Go line by line through the data below and work out how many lines contain "zeros"; the answer is that number alone.
(Information supplied begins)
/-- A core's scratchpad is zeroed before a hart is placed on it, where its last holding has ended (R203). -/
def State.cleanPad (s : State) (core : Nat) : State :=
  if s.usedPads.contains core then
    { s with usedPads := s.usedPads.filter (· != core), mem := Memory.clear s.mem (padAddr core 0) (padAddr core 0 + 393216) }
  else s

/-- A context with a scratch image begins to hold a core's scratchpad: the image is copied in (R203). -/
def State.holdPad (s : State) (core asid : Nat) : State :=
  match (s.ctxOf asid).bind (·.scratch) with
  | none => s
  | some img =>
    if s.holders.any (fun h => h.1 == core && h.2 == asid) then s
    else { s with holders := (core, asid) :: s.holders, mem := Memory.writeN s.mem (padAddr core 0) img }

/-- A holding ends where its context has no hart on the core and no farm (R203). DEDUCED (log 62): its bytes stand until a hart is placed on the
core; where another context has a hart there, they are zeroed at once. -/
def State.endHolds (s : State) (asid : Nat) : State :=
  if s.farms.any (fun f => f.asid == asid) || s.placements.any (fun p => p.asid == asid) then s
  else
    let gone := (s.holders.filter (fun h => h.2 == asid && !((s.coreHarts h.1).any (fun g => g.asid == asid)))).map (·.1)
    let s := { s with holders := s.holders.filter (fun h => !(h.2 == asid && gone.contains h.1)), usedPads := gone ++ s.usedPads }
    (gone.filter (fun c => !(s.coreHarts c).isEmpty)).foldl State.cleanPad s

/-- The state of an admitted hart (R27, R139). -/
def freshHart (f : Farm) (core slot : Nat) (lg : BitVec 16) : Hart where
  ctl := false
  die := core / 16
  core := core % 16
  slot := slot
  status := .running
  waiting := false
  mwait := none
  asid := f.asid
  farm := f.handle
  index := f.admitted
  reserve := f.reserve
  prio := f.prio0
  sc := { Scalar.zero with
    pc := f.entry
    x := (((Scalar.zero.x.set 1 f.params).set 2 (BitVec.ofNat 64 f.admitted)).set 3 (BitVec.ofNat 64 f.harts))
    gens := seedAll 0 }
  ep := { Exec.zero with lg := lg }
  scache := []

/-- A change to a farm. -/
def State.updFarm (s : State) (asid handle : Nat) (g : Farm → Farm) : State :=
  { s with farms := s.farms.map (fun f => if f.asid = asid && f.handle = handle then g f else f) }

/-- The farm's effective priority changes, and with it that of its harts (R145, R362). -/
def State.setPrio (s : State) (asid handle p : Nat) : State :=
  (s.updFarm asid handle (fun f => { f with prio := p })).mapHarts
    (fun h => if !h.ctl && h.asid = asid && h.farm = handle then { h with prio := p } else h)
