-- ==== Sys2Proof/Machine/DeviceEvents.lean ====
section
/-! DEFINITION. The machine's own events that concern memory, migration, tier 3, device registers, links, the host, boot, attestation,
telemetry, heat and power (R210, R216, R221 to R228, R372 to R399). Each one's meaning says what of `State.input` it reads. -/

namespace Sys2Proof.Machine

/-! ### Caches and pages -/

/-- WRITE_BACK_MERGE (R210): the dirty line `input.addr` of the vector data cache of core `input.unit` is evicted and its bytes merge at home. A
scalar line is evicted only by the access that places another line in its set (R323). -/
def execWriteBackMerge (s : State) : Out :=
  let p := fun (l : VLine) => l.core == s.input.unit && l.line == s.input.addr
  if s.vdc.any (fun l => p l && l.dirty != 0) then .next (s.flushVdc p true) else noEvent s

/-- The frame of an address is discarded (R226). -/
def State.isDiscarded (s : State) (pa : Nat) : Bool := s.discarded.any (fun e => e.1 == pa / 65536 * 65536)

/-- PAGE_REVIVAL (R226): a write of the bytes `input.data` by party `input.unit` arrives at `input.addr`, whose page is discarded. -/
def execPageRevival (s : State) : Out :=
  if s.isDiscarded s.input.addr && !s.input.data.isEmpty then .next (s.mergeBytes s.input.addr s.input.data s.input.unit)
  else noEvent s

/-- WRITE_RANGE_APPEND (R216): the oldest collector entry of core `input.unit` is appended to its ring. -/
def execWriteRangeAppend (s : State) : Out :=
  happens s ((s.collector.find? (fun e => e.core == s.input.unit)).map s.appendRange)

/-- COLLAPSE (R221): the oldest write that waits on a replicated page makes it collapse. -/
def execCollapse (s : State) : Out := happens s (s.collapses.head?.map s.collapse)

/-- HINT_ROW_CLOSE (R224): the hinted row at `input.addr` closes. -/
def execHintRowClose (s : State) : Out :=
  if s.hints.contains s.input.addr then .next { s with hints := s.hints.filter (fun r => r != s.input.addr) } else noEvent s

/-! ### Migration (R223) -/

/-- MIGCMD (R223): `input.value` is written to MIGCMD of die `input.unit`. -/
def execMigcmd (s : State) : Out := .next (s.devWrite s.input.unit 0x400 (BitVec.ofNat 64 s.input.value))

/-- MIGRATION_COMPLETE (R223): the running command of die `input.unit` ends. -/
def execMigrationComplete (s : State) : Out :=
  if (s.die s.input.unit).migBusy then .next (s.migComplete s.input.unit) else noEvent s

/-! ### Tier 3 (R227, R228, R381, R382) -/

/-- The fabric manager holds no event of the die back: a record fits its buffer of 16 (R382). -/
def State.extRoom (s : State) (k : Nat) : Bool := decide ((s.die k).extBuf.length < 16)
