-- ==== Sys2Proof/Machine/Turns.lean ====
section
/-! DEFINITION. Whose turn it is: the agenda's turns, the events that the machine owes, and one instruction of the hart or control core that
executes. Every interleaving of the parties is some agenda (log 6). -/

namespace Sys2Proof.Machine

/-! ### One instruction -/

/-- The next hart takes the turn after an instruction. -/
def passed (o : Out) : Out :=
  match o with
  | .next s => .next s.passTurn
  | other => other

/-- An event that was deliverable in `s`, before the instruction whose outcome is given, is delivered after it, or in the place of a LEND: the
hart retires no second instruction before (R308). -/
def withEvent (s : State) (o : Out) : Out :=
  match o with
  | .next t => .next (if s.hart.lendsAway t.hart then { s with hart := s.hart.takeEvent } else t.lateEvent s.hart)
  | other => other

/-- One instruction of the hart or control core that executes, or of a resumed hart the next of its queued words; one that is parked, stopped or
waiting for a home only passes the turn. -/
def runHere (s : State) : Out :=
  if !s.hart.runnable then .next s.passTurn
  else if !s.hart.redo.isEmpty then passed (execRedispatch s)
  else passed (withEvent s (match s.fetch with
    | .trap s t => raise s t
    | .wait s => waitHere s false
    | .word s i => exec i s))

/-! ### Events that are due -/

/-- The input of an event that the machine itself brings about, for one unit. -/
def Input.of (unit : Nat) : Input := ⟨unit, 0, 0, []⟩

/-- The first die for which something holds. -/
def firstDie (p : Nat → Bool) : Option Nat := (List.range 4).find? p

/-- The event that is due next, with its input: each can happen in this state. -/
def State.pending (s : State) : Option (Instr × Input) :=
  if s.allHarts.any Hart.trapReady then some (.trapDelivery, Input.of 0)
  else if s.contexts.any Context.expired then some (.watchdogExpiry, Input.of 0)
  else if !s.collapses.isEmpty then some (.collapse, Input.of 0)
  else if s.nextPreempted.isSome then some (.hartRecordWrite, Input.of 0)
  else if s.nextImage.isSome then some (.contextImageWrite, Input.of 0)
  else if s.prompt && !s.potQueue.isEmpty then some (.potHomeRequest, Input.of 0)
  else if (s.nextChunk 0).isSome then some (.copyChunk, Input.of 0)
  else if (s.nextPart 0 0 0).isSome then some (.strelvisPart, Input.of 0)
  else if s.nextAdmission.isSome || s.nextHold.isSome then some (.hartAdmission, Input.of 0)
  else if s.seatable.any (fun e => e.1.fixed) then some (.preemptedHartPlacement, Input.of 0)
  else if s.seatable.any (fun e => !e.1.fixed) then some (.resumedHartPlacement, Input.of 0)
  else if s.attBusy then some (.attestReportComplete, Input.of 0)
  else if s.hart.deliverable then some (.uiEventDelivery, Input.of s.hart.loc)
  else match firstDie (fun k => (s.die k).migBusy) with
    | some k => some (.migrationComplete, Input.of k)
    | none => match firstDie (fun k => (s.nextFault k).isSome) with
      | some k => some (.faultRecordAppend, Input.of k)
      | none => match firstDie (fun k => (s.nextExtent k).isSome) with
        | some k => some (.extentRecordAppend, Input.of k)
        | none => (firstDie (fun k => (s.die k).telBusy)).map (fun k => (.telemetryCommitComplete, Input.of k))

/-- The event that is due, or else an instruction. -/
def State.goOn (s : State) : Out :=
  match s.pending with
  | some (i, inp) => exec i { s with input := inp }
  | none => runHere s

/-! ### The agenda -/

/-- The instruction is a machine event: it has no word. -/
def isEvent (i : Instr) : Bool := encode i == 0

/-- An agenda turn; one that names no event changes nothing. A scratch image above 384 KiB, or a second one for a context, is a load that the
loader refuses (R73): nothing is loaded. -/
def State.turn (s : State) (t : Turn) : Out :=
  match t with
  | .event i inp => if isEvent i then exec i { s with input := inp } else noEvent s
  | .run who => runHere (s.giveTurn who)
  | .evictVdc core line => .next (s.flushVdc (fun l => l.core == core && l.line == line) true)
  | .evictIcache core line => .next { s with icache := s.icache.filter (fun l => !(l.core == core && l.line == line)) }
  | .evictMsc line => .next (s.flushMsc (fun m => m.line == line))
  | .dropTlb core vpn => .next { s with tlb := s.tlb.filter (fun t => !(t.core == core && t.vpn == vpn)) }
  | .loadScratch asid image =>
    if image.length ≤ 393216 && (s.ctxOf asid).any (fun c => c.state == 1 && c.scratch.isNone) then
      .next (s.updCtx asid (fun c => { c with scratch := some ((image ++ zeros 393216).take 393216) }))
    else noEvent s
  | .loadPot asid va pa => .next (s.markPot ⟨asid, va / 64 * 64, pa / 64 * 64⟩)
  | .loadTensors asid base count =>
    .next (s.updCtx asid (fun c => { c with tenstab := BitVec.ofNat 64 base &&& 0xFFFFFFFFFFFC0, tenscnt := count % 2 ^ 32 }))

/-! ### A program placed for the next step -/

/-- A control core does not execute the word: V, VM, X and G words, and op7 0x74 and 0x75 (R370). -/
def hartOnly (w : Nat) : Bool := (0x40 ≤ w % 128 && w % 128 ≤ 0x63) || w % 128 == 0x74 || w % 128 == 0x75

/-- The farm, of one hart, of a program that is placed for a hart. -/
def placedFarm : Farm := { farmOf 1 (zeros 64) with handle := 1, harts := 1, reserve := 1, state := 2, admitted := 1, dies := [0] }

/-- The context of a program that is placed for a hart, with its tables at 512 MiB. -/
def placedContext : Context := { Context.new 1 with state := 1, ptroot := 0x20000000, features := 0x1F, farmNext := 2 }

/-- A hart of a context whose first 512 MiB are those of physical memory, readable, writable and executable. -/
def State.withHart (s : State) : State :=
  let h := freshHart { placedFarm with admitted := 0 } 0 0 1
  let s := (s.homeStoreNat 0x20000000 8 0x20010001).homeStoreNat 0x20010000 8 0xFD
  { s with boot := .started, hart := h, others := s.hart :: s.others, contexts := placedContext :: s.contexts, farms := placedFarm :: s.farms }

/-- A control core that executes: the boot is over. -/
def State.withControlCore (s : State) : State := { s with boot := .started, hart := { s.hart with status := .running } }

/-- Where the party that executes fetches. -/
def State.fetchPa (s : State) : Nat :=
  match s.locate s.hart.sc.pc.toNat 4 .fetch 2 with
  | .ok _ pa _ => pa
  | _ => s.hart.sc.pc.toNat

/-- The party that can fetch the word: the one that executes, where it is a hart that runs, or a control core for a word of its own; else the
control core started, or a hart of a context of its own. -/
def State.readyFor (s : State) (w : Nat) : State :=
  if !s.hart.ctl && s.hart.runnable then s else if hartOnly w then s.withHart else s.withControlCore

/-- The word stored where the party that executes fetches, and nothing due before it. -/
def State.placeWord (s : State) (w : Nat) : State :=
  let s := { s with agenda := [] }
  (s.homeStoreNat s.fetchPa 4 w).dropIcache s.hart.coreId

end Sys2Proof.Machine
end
(Information supplied ends)
_Task answer_.
2